Madeleine Sigman-Grant, Teresa A. Byington, Anne R. Lindsay, Minggen Lu, Amy R. Mobley, Nurgül Fitzgerald, Deana Hildebrand

Research output: Contribution to journalArticlepeer-review

37 Scopus citations

Abstract

Objective: To determine changes in preschoolers' ability to distinguish between healthy and unhealthy foods and stated food preferences after participation in a nutrition education program. Design: Pre-post comparison/intervention study with sites clustered based on center size and language. Setting: Preschool classrooms. Participants: A total of 191 preschoolers from Nevada and 128 from Connecticut, New Jersey, and Oklahoma.
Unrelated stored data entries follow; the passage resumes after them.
-- ==== Sys2Proof/Certificates/Slice0/Obligations.lean ====
section
/-! DEFINITION. The statements for the provers, by the chapters of the spec. -/

open Sys2Proof Sys2Proof.Machine

/-! ## The machine and its invariants -/

/-- The front command of the queue is executed on the part with the queue's rest, and an empty queue idles (log 4). -/
def Obligations.StepRunsFrontCommand : Prop :=
  (∀ (c : Instr) (rest : List Instr) (s : State), step { s with pending := c :: rest } = exec c { s with pending := rest })
  ∧ ∀ s : State, s.pending = [] → step s = .next s

/-- The state after full reset satisfies every invariant of `Consistent`. What full reset leaves, at the end of STARTING:
the port DESELECTED and every record whole at the value its chapter gives. (The fields turns, rollDue and presenceDue of a
loop are the model's own and empty, logs 10 and 12.) -/
def Obligations.ResetIsConsistent : Prop :=
  (Consistent State.reset)
  ∧ (let s := State.reset
    s.port = .deselected ∧ s.hsdo = .highImpedance ∧ s.response = { code := .ok, kind := 0, number := 0, body := [] }
    ∧ s.attn = false ∧ s.lock = false
    ∧ s.seconds = 0 ∧ s.calendar = { year := 0, month := 1, day := 1, hour := 0, minute := 0, second := 0, weekday := 6 }
    ∧ s.dispatch = [] ∧ s.releaseCounter = 0 ∧ s.finished = 0 ∧ s.deskSet = 0
    ∧ s.survey = { scope := none, cursor := 0, done := false }
    ∧ (∀ t, tenantRec s t =
        { monoRate := 40, colourRate := 150, duplexCredit := 10, holdMinutes := 1440, resumeMinutes := 10, policy := .refuse
          warnPermille := 900, period := 0 })
    ∧ (∀ a, account s a =
        { state := .free, kind := .user, tenant := 0, badge := none, department := none, limit := none, used := 0
          reserved := 0, stamp := 0, warned := false })
    ∧ (∀ b, badgeHolder s b = none)
    ∧ (∀ i, slot s i =
        { generation := 0
          job :=
            { state := .free, owner := 0, pool := some 0, sidesMono := 0, sidesColour := 0, copies := 0, size := .a4
              duplex := false, covK := 0, covC := 0, covM := 0, covY := 0, heldAt := 0, expiresAt := 0, releasePool := none
              printer := none, perCopyApplied := none, forcedMono := false, chargedDept := none, releaseSeq := 0
              copiesDone := 0, resumeDeadline := none, outcome := none } })
    ∧ (∀ p, printer s p =
        { enrolled := false, capability := .mono, reported := 0, noContact := false, everReported := false, service := false
          deskGroup := 0, routeMode := .fixed, contactMinutes := 5, contactDeadline := none, queueCount := 0
          surveyed := true, supplies := [] })
    ∧ (∀ q, pool s q = [])
    ∧ (∀ m, model s m = { capacity := 600000, lead := 10 })
    ∧ (∀ p k, callout s p k = none)
    ∧ (∀ c, classRec s c = { mode := .fixed, base := 255 })
    ∧ (∀ d, desk s d = { mode := .nested, inService := [] })
    ∧ (∀ l, loopRec s l =
        { state := .off, phase := none, lastStart := none, turns := [], rollDue := false, presenceDue := false })
    ∧ (∀ t, terminal s t =
        { enrolled := false, pool := 0, presence := .unknown, missed := 0, pending := none, current := .goodbye
          answered := false, flagged := false })
    ∧ (∀ t, visit s t = none)
    ∧ (∀ t < 32, patternRec s t = { minute := some 0, hour := some 0, weekday := none, day := some 1, month := none })
    ∧ patternRec s 32 = { minute := some 0, hour := some 2, weekday := none, day := none, month := none }
    ∧ (CondKind.all.map fun k => ((condEntry s k).cls, (condEntry s k).sense, (condEntry s k).autoClose))
        = [(0, .level, false), (1, .edge, false), (1, .level, false), (1, .level, false), (2, .level, false),
           (2, .level, false), (2, .level, false), (3, .edge, true)])

/-- Every command keeps every record table in its canonical form. -/
def Obligations.TablesStayCanonical : Prop :=
  ∀ s t : State, Canonical s = true → step s = .next t → Canonical t = true

/-- ATTN is asserted exactly while an item of the summary is not empty and the part is out of RESET and STARTING, and the
desk set is the desks with a presentable callout, after every step. -/
def Obligations.AttentionFollowsTheItems : Prop :=
  ∀ s t : State, Settled s → step s = .next t →
    t.deskSet = presentableSet t
    ∧ (t.attn = true ↔ (t.port = .deselected ∨ t.port = .selected)
        ∧ (presentableSet t ≠ 0 ∨ t.dispatch ≠ [] ∨ 0 < t.finished ∨ faultSet t ≠ 0 ∨ t.survey.done = true))

/-- The calendar and every boundary waiting to be tested stay legal, and the fleet seconds count stays in its range. -/
def Obligations.ClocksStayLegal : Prop :=
  ∀ s t : State, ClocksLegal s = true → step s = .next t → ClocksLegal t = true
Intervention: All 4 Kids, a 24-lesson program taught by trained instructors. Main Outcome Measures: Pre- and post-assessment sum scores for identifying 18 foods; stated preference for, and distinguishing between, healthy vs unhealthy choice from 9 food pairs using a newly designed tool. Analysis: t tests; multiple linear and logistic regression models. Results: There was a statistically significant improvement in identification scores from pre- to post-study for both groups from Nevada (P < .001). For preference and distinguishing between healthy and unhealthy foods, no differences were noted at pretest. At posttest, significantly more intervention than comparison preschoolers indicated a preference for healthier foods (P < .006) and an ability to distinguish them (P < .03). Outcome comparison between Nevada and 3 states demonstrated generalizability of the study tool. Conclusions and Implications: Participation in All 4 Kids resulted in preschoolers' increased understanding of healthy foods and changed their stated food preferences.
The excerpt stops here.